--- Given data ---

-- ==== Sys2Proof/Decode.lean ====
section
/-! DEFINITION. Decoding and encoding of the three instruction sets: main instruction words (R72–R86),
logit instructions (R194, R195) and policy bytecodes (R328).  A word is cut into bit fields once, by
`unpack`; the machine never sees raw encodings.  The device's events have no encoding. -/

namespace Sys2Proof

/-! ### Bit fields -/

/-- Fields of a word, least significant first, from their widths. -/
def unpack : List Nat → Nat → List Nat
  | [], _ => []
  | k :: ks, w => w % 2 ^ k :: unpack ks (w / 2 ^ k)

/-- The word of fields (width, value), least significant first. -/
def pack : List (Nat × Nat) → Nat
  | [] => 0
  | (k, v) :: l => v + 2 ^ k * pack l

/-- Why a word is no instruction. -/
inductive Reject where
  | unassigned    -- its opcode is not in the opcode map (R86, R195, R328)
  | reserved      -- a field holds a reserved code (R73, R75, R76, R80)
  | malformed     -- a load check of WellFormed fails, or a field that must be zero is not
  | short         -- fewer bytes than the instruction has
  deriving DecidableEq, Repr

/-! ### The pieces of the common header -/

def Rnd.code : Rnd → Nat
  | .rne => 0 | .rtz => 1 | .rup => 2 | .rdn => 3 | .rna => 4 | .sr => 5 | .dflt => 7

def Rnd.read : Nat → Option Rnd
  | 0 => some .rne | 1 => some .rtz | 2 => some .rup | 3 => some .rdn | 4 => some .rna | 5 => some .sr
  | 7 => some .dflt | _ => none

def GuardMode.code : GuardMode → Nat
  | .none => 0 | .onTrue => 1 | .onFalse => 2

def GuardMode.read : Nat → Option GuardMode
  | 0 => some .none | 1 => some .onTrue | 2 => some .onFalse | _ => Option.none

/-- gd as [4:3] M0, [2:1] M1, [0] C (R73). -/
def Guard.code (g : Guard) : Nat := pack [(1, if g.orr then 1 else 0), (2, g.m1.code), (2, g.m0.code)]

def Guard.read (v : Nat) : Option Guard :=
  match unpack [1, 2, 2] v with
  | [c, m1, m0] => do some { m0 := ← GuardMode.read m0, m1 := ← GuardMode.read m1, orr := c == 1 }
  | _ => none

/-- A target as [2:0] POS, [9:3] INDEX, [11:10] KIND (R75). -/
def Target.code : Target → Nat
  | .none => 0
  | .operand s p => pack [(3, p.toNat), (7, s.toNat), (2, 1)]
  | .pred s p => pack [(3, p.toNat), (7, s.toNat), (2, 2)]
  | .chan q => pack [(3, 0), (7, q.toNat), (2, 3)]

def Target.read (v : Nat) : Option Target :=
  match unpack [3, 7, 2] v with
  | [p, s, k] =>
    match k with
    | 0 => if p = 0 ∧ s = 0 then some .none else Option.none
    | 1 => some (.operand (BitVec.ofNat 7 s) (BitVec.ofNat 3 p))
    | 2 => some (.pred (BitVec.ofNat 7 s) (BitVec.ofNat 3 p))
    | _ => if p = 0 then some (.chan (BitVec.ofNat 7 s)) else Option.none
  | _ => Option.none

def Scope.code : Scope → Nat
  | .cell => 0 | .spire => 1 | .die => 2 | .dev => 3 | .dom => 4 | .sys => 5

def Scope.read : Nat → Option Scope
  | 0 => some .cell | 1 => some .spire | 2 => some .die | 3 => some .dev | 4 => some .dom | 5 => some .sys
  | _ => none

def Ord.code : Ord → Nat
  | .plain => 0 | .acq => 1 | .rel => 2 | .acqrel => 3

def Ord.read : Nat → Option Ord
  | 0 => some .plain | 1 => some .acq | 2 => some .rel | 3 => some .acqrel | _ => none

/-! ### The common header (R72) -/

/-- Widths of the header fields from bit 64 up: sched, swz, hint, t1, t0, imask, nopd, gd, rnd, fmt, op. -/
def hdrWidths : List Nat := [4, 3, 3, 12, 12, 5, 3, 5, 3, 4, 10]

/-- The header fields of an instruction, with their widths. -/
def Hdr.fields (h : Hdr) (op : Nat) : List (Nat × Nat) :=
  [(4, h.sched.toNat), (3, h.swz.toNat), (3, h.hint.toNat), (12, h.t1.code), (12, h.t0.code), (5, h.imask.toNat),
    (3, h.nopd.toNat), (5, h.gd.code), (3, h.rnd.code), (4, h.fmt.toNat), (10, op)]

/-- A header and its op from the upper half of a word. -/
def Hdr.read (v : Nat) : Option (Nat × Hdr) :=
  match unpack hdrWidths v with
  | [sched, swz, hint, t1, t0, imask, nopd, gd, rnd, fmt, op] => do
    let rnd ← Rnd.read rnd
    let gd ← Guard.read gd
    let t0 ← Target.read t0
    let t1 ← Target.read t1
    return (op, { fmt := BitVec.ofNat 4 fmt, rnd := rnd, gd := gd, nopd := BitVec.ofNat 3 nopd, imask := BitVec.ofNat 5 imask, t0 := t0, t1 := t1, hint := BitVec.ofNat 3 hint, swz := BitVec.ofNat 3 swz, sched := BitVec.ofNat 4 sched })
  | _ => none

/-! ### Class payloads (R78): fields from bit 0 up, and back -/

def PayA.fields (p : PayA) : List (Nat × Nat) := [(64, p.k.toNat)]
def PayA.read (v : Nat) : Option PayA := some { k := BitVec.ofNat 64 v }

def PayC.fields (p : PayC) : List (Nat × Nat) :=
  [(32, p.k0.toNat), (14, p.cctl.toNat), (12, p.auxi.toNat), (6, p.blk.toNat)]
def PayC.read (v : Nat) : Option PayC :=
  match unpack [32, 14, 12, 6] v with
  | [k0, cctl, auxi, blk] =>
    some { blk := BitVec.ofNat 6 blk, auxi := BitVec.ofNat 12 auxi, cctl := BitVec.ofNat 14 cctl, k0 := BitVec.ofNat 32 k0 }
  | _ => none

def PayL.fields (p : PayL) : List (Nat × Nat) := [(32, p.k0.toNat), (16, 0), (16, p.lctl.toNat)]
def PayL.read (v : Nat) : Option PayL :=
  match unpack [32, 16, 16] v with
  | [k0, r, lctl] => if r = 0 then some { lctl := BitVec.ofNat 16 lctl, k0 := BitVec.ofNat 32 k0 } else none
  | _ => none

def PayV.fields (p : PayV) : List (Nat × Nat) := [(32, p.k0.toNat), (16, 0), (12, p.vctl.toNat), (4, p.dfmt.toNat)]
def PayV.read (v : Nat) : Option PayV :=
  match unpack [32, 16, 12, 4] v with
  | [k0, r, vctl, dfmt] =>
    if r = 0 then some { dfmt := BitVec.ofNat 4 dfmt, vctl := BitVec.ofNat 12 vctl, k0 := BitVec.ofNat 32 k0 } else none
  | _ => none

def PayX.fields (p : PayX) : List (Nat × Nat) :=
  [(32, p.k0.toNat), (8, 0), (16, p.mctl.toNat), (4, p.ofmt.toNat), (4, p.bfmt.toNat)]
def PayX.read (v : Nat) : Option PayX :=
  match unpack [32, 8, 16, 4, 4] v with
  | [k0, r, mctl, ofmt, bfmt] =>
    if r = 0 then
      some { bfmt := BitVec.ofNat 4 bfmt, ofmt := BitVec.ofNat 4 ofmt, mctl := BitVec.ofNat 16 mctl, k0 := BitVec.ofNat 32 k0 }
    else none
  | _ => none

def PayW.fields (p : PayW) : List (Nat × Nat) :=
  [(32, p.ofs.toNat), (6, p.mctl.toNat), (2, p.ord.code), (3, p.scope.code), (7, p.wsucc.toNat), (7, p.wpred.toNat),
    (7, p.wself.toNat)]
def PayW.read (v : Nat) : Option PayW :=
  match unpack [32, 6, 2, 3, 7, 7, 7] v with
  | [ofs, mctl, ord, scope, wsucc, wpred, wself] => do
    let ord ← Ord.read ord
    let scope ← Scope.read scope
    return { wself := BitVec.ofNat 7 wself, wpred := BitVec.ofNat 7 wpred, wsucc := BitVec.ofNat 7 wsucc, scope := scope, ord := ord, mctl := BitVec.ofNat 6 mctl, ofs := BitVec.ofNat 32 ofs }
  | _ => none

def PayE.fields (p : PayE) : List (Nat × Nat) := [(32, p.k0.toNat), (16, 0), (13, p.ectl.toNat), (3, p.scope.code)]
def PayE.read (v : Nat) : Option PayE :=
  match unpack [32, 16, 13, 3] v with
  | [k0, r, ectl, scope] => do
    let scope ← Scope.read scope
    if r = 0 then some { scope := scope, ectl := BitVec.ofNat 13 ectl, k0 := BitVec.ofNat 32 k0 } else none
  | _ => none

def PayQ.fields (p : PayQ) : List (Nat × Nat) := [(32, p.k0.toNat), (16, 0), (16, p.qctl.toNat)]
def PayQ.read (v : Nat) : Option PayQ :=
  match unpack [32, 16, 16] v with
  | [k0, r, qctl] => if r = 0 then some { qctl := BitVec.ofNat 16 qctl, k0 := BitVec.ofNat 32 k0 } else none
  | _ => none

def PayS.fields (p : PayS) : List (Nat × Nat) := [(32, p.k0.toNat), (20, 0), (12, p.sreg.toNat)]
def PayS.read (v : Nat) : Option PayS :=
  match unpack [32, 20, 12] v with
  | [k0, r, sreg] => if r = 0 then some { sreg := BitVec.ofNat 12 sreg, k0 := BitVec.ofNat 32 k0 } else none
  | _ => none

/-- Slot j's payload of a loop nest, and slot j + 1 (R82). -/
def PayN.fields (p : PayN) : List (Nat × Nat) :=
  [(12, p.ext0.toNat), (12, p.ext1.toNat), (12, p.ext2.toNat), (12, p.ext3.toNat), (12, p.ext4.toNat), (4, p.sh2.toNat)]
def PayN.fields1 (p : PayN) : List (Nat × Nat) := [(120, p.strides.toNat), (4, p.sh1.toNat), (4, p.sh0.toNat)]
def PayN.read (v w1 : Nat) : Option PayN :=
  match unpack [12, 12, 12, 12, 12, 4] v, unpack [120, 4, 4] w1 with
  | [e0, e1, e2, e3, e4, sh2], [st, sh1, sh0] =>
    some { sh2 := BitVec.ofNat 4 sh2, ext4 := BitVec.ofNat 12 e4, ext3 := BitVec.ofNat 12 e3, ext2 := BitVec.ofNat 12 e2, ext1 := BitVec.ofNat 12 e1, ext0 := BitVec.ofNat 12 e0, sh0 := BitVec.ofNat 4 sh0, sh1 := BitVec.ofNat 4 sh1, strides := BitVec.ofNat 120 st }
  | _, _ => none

---

To do: Once you find the line with "blk := BitVec.ofNat" above, print it and every line after it up to and including the line with "def PayV.read (v", exactly as written and nothing else.

Result of the task:
    some { blk := BitVec.ofNat 6 blk, auxi := BitVec.ofNat 12 auxi, cctl := BitVec.ofNat 14 cctl, k0 := BitVec.ofNat 32 k0 }
  | _ => none

def PayL.fields (p : PayL) : List (Nat × Nat) := [(32, p.k0.toNat), (16, 0), (16, p.lctl.toNat)]
def PayL.read (v : Nat) : Option PayL :=
  match unpack [32, 16, 16] v with
  | [k0, r, lctl] => if r = 0 then some { lctl := BitVec.ofNat 16 lctl, k0 := BitVec.ofNat 32 k0 } else none
  | _ => none

def PayV.fields (p : PayV) : List (Nat × Nat) := [(32, p.k0.toNat), (16, 0), (12, p.vctl.toNat), (4, p.dfmt.toNat)]
def PayV.read (v : Nat) : Option PayV :=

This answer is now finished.